= TASK =
Search the records for the string "foldl", then copy each line where it appears.

Stored dataset items:
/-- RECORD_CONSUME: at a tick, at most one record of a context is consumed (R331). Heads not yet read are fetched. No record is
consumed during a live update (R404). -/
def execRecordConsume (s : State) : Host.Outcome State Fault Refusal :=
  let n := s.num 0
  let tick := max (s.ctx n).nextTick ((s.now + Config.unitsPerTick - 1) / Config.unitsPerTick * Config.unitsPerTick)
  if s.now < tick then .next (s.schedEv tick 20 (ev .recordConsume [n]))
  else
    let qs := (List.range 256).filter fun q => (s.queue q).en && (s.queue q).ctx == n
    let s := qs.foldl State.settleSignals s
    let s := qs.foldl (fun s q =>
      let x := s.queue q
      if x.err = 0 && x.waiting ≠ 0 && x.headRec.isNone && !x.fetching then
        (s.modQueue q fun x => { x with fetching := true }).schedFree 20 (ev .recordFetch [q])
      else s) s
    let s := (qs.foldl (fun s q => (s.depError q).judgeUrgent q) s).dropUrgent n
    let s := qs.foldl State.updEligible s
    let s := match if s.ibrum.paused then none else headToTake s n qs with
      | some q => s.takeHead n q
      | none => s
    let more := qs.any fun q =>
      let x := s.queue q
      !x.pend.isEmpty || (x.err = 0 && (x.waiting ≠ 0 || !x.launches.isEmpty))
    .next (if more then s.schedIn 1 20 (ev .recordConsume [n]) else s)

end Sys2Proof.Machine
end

= SOLUTION =
    let s := qs.foldl State.settleSignals s
    let s := qs.foldl (fun s q =>
    let s := (qs.foldl (fun s q => (s.depError q).judgeUrgent q) s).dropUrgent n
    let s := qs.foldl State.updEligible s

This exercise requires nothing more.